Неразумие есть прежде всего именно этот отличающий эпоху рассудка глубочайший раскол, в котором безумец и его безумие отчуждаются друг от друга и становятся друг для друга чужими.
Таким образом, уже в этой пустоте нам может открыться неразумие. Впрочем, разве изоляция не была его институциональным вариантом? Разве не простиралось пространство изоляции, безразличного, единообразного исключения из сообщества, между безумцем и безумием, между непосредственным узнаванием и отложенной во времени истиной — иными словами, разве не совпадали ее границы в социальных структурах с границами неразумия в структурах знания?

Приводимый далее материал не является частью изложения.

/-- spec/43_fp6.md R251 to R257, R272 to R282, R288, R289: the Fp6 operations that always have a value. -/
def Obligations.Fp6ArithmeticResults : Prop :=
  ∀ s : State,
    (∀ a imm, exec (.fp6Li a imm) s = .next { s with
      s := s.s.set a ⟨true, ⟨⟨Fp.ofNat imm.toNat, Fp.ofNat 0⟩, Fp2.zero, Fp2.zero⟩⟩, pc := s.pc + 1 }) ∧
    (∀ (a b : SReg) x, s.s[b] = ⟨true, x⟩ →
      exec (.fp6Mov a b) s = .next { s with s := s.s.set a ⟨true, x⟩, pc := s.pc + 1 } ∧
      exec (.fp6Neg a b) s =
        .next { s with s := s.s.set a ⟨true, ⟨Fp2.neg x.c0, Fp2.neg x.c1, Fp2.neg x.c2⟩⟩, pc := s.pc + 1 } ∧
      exec (.fp6Sqr a b) s = .next { s with s := s.s.set a ⟨true, Fp6.mul x x⟩, pc := s.pc + 1 } ∧
      exec (.fp6Cube a b) s = .next { s with s := s.s.set a ⟨true, Fp6.mul (Fp6.mul x x) x⟩, pc := s.pc + 1 } ∧
      exec (.fp6Halve a b) s = .next { s with
        s := s.s.set a ⟨true, ⟨Fp2.halve x.c0, Fp2.halve x.c1, Fp2.halve x.c2⟩⟩, pc := s.pc + 1 }) ∧
    (∀ (a b c : SReg) x y, s.s[b] = ⟨true, x⟩ → s.s[c] = ⟨true, y⟩ →
      exec (.fp6Add a b c) s = .next { s with
        s := s.s.set a ⟨true, ⟨Fp2.add x.c0 y.c0, Fp2.add x.c1 y.c1, Fp2.add x.c2 y.c2⟩⟩, pc := s.pc + 1 } ∧
      exec (.fp6Sub a b c) s = .next { s with
        s := s.s.set a ⟨true, ⟨Fp2.sub x.c0 y.c0, Fp2.sub x.c1 y.c1, Fp2.sub x.c2 y.c2⟩⟩, pc := s.pc + 1 } ∧
      exec (.fp6Mul a b c) s = .next { s with s := s.s.set a ⟨true,
        ⟨Fp2.add (Fp2.mul x.c0 y.c0) (Fp2.mul xi (Fp2.add (Fp2.mul x.c1 y.c2) (Fp2.mul x.c2 y.c1))),
         Fp2.add (Fp2.add (Fp2.mul x.c0 y.c1) (Fp2.mul x.c1 y.c0)) (Fp2.mul xi (Fp2.mul x.c2 y.c2)),
         Fp2.add (Fp2.add (Fp2.mul x.c0 y.c2) (Fp2.mul x.c1 y.c1)) (Fp2.mul x.c2 y.c0)⟩⟩, pc := s.pc + 1 }) ∧
    (∀ (a b : SReg) (c : KReg) x n, s.s[b] = ⟨true, x⟩ → s.k[c] = ⟨true, n⟩ →
      exec (.fp6Scale a b c) s = .next { s with s := s.s.set a ⟨true,
        ⟨Fp2.scale x.c0 n.toNat, Fp2.scale x.c1 n.toNat, Fp2.scale x.c2 n.toNat⟩⟩, pc := s.pc + 1 } ∧
      exec (.fp6Pow a b c) s = .next { s with s := s.s.set a ⟨true, Fp6.pow x n.toNat⟩, pc := s.pc + 1 }) ∧
    (∀ (a : SReg) (b c d : QReg) x y z, s.q[b] = ⟨true, x⟩ → s.q[c] = ⟨true, y⟩ → s.q[d] = ⟨true, z⟩ →
      exec (.fp6Pack a b c d) s = .next { s with s := s.s.set a ⟨true, ⟨x, y, z⟩⟩, pc := s.pc + 1 }) ∧
    (∀ (a : QReg) (b : SReg) x, s.s[b] = ⟨true, x⟩ →
      exec (.fp6Get a b 0) s = .next { s with q := s.q.set a ⟨true, x.c0⟩, pc := s.pc + 1 } ∧
      exec (.fp6Get a b 1) s = .next { s with q := s.q.set a ⟨true, x.c1⟩, pc := s.pc + 1 } ∧
      exec (.fp6Get a b 2) s = .next { s with q := s.q.set a ⟨true, x.c2⟩, pc := s.pc + 1 })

Однако неразумие есть нечто большее, чем та пустота, где начинают прорисовываться его очертания. В конечном счете у восприятия безумца нет иного содержания, кроме разума как такового; со своей стороны, анализ безумия как одного из видов болезни строился лишь на принципе разумного порядка, созданного мудростью природы; поэтому поиски безумия в его позитивности и полноте всегда приводили к открытию все того же разума, и безумие парадоксальным образом превращалось в отсутствие безумия и всеобъемлющее присутствие разума. Безумие безумно потому, что втайне представляет собой разум. Не-безумие, ставшее содержанием безумия, — таков второй главный момент, который необходимо подчеркнуть, говоря о неразумии. Неразумие в том и состоит, что разум есть истина безумия.
Или, вернее, квазиразум. И это третья основная характеристика неразумия; ее мы постараемся до конца прояснить в следующих главах. Дело в том, что разум, составляя содержание восприятия безумца, оказывается отмеченным определенной негативностью. Здесь возникает нечто, что придает этому не-разуму его особенный стиль. Не важно, что безумец безумен лишь в соотнесении с разумом, для разума и через посредство разума; не важно, что сам он есть разум, поскольку он есть объект разума, — дистанция между ним и разумом все равно ставит перед нами проблему; работа негативного начала не может сводиться лишь к пустоте отрицания. С другой стороны, мы видели, с какими трудностями столкнулся замысел “натурализовать” безумие в духе истории болезней и растений. Несмотря на упорные усилия создателей классификаций, безумие никогда полностью не укладывалось в рациональный порядок видов. В его глубинах царили иные силы. Эти силы были чужды теоретическим концептам и сумели оказать им такое сопротивление, что в конечном счете одержали над ними верх.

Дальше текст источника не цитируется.